Analysts from JPMorgan have warned, Western sanctions on Russia have significantly increased the likelihood of Moscow defaulting on its dollar- and other international market government debt.
Russia has more than $700 million in government bond repayments scheduled for this month. While in theory it has ample reserves to cover the debt, in practice sanctions have frozen some of its assets affecting its ability to service these debts.
“The sanctioning of Russian government entities by the United States, counter-measures within Russia to restrict foreign payments, and disruptions of payment chains present high hurdles for Russia to make a bond payment abroad,” reads a note from JPMorgan to clients.
“Sanctions … have significantly increased the likelihood of a Russia government hard currency bond default.”
The first date of repayment is March 16, when two bond coupons are scheduled to mature, said JP Morgan analysts. Although many of Russia’s debt have 30-day “grace period” built into them, the date of effective default could potentially be pushed back to April 15.

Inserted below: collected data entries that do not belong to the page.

/-- The accesses of units to lines whose words mismatch in this window: a read of `n` bytes at `pa`, or a write, meets the
failed attempts listed for the lines it touches, once. For a slow-tier line `stack` are those of its channel, and a word that
fails its fourth attempt is delivered poisoned (log entry 95). `port` is the path of the unit's slice port, as `pathTries` codes it.
Answers the lines that the port delivered poisoned, which only the reader handles so. -/
def State.meetFlaws (s : State) (pa n : Nat) (write : Bool) (port : Option Nat) : List Nat × State :=
  let hit (f : Flaw) : Bool := f.write == write && decide (pa / 64 ≤ f.line) && decide (64 * f.line < pa + n)
  (s.int.flaws.filter hit).foldl (fun (acc : List Nat × State) f =>
    let at_ := 64 * f.line
    let s1 := acc.2.stackTries at_ f.stack.val write
    match s1.slowChannel at_ with
    | some (x, ch) => (if f.stack == 4 && !write then f.line :: acc.1 else acc.1, if write then s1 else s1.slowTries x ch f.stack.val)
    | none =>
    if (s1.homeOf at_).isNone then (acc.1, s1)
    else
      let s1 := s1.pathTries at_ 4 f.array.val
      let s2 := match port with
        | some q => s1.pathTries at_ q f.port.val
        | none => s1
      if write then (acc.1, s2)
      else (if port.isSome && f.port == 4 then f.line :: acc.1 else acc.1, { s2 with poison := s1.poison }))
    ([], { s with int := { s.int with flaws := s.int.flaws.filter (fun f => !hit f) } })

/-- The slice port of a unit class, as `pathTries` codes it: pan, core, sluice and Brine ports have one (R505). -/
def slicePort (cls : Nat) : Option Nat := [1, 0, 2, 3][cls]?

/-! Near, far and heat (R357, R364). -/

/-- The allocation that holds a physical address. -/
def State.allocAt (s : State) (pa : Nat) : Option PageAlloc :=
  s.stk.allocs.find? (fun a => decide (a.pa ≤ pa) && decide (pa < a.pa + 65536 * a.frames))

/-- The set of a heat table a page lies in: 65,536 entries, 16 ways, by the page's first frame (R364). -/
def heatSet (pa : Nat) : Nat := pa / 65536 % 4096

/-- The total count of an entry. -/
def HeatEntry.total (e : HeatEntry) : Nat := e.counts[0] + e.counts[1] + e.counts[2] + e.counts[3]

/-- One counted access of a source die to a page (R364): saturating at 16 bits; a page not in the table replaces
the entry of its set with the lowest total, lowest way on ties, when the set holds 16. -/
def heatCount (pa : Nat) (src : DieIx) (t : List HeatEntry) : List HeatEntry :=
  let bump (e : HeatEntry) : HeatEntry := { e with counts := e.counts.set src (min 65535 (e.counts[src] + 1)) }
  if t.any (fun e => e.pa = pa) then t.map (fun e => if e.pa = pa then bump e else e)
  else
    let ways := t.filter (fun e => heatSet e.pa = heatSet pa)
    let fresh := bump ⟨pa, Vector.replicate 4 0⟩
    if ways.length < 16 then t ++ [fresh]
    else
      let lowest := ways.foldl (fun m e => min m e.total) ((ways.map HeatEntry.total).headD 0)
      match ways.find? (fun e => e.total = lowest) with
      | some v => t.map (fun e => if e.pa = v.pa then fresh else e)
      | none => t

/-- One access performed at the home slice of a line: near or far of the requesting die, remote to the slice, and
one in 2^SAMPLE accesses to a tracked page counted in the heat table (R357, R364). `die` is the requester's die,
`cluster` its cluster where it has one. -/
def State.touch (s : State) (pa : Nat) (die : Nat) (cluster : Option Nat) : State :=
  match s.homeOf pa with
  | none => s
  | some h =>
    let hd := h / 2
    let s := if hd = die then s.count (memBase hd + 0x3800) 1 else s.count (memBase hd + 0x3810) 1
    let s := if cluster = some h then s else s.count (cacheBase h + 0x420) 1
    match s.region pa, s.allocAt pa with
    | some (.near d), some a =>
      if a.shared ∨ a.pin ∨ d ≠ hd then s
      else
        let n := s.stk.sample[Fin.ofNat 8 h] + 1
        if n < 2 ^ s.fld (memBase 0 + 8) 3 1 then
          { s with stk := { s.stk with sample := s.stk.sample.set (Fin.ofNat 8 h) n } }
        else
          let t := s.stk.heat[Fin.ofNat 4 d]
          { s with stk := { s.stk with
              sample := s.stk.sample.set (Fin.ofNat 8 h) 0
              heat := s.stk.heat.set (Fin.ofNat 4 d) (heatCount a.pa (Fin.ofNat 4 die) t) } }
    | _, _ => s

/-! The context of one command or access. -/

/-- The clamped accesses of one descriptor (R330, R331). -/
structure OobNote where
  va : Nat
  count : Nat
  write : Bool
  zero : Bool
  deriving DecidableEq, Repr

/-- One command's or access's dealings with memory: the state so far; who asks (unit class of R342, partition,
event source, die, cluster, issuing core); the first translation fault (address, reason); the first poisoned line
read (virtual address); a poisoned descriptor, record, owner-table entry or index; whether a write overflowed;
clamped accesses; NaN blocks written; lines touched. -/
structure XCtx where
  s : State
  cls : Nat
  part : Option Nat
  src : Src
  die : Nat
  cluster : Option Nat
  core : Nat
  fault : Option (Nat × Nat)
  poison : Option Nat
  badRecord : Bool
  ovf : Bool
  /-- overflows on write so far, element by element and NaN block by NaN block (R65) -/
  ovfs : Nat
  oob : List OobNote
  nanBlocks : List (Nat × Nat)
  lines : List Nat
  /-- whether the bytes read and written are noted, and they: virtual address, physical address, length (the taps of
  R524, the counts of sluices) -/
  log : Bool := false
  rlog : List (Nat × Nat × Nat) := []
  wlog : List (Nat × Nat × Nat) := []
  /-- physical addresses of the contributions in the line update being built (R317) -/
  upd : List Nat := []
  /-- lines that the unit's slice port delivered poisoned (R505) -/
  portBad : List Nat := []
  /-- bytes of poisoned lines that this command has written; its writes of a line count as one write (R351) -/
  cover : List Nat := []
  /-- the stripes of a window command's pan, filled as its rows are generated; no plan in direct mode (R224 to R226) -/
  stripe : Option StripePlan := none
  stripes : List Stripe := []

/-- A context of a unit. -/
def XCtx.start (s : State) (cls : Nat) (src : Src) (cluster : Option Nat) (core : Nat) : XCtx :=
  ⟨s, cls, s.partOfDie src.die, src, src.die, cluster, core, none, none, false, false, 0, [], [], [], false, [], [], [], [], [], none, []⟩

/-- Records the first fault. -/
def XCtx.faulted (x : XCtx) (va : Int) (reason : Nat) : XCtx :=
  match x.fault with
  | some _ => x
  | none => { x with fault := some ((va % 2 ^ 56).toNat, reason) }

/-- Records the first poisoned line read. -/
def XCtx.poisonedAt (x : XCtx) (va : Nat) : XCtx :=
  match x.poison with
  | some _ => x
  | none => { x with poison := some va }

/-- An access of this context meets the mismatching words of the lines it touches; nothing where none is listed. -/
def XCtx.meet (x : XCtx) (pa n : Nat) (write : Bool) (port : Option Nat) : XCtx :=
  if x.s.int.flaws.isEmpty then x
  else
    let (bad, s) := x.s.meetFlaws pa n write port
    { x with s := s, portBad := bad ++ x.portBad }

/-- The table reads of a walk meet mismatching words (R344: they are read through their home slices). -/
def XCtx.meetWalk (x : XCtx) (va : Int) : XCtx :=
  if x.s.int.flaws.isEmpty ∨ va < 0 then x
  else (x.s.walkReads (x.part.getD 0) va.toNat).foldl (fun (x : XCtx) ea => x.meet ea 8 false none) x

/-- Translates one address; a failure is the command's fault (R342). -/
def XCtx.xlate (x : XCtx) (acc : AccKind) (pinned : Bool) (va : Int) : Option Nat × XCtx :=
  let x := x.meetWalk va
  let w := x.s.xlate x.part x.cls acc pinned va
  let x := if w.bad then x.poisonedAt va.toNat else x
  match w.reason with
  | some r => (none, x.faulted va r)
  | none => (some w.pa, { x with lines := setAdd (w.pa / 64) x.lines })

/-- Bytes of one page from a physical address, with the poison of the lines read noted at the virtual address of
each poisoned line. -/
def XCtx.pull (x : XCtx) (va pa n : Nat) : List Byte × XCtx :=
  let x := x.meet pa n false (slicePort x.cls)
  let port (i : Nat) : Bool := x.portBad.contains ((pa + i) / 64)
  let bad := (List.range n).find? (fun i => x.s.poisoned (pa + i) || port i)
  let x := match bad with
    | some i => x.poisonedAt (va + i)
    | none => x
  let ls := (List.range (n / 64 + 1)).map (fun i => (pa + min (64 * i) (n - 1)) / 64)
  let x := if x.log then { x with rlog := (va, pa, n) :: x.rlog } else x
  (if x.portBad.isEmpty then x.s.rdBytes pa n else (List.range n).map (fun i => if port i then 0xFF else x.s.rdByte (pa + i)),
    { x with lines := ls.foldl (fun a l => setAdd l a) x.lines })

/-- Reads `n` bytes (at most a page) at a virtual address, translating each page once. A failed translation gives
zero bytes, and the command faults. -/
def XCtx.rd (x : XCtx) (pinned : Bool) (va n : Nat) : List Byte × XCtx :=
  let first := min n (65536 - va % 65536)
  let (p, x) := x.xlate .read pinned va
  let (a, x) := match p with
    | some pa => x.pull va pa first
    | none => (List.replicate first 0, x)
  if n ≤ first then (a, x)
  else
    let va' := va + first
    let (p, x) := x.xlate .read pinned va'
    let (b, x) := match p with
      | some pa => x.pull va' pa (n - first)
      | none => (List.replicate (n - first) 0, x)
    (a ++ b, x)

Russia has just under $40 billion worth of international market. Although the upcoming debt is small compared to the size of the Russian economy, but now since it is weighed down by sanctions, any missed payment will trigger a chain reaction of events.
According to JPMorgan’s estimates, bondholders have bought around $6 billion in Credit Default Swaps (CDS) as insurance for payouts; this could become complicated in the case of further debt sanctions.
Worries of Russian defaults comes at a time when the Institute of International Finance (IIF) issued a warning earlier this week, flagging how roughly half of Russia’s $640 billion of foreign exchange reserves had effectively been frozen by international sanctions.
If Russia decides to default on its debt it would primarily hit international investors since foreigners hold $20 billion of Russia’s dollar and rouble-denominated government debt, as of the end of last year, according to Russia’s central bank. Defaulting on its debt would also scar Moscow’s reputation in international markets.
“The likelihood that the government and companies are unable or unwilling to make external debt repayments has risen significantly,” said Jackson.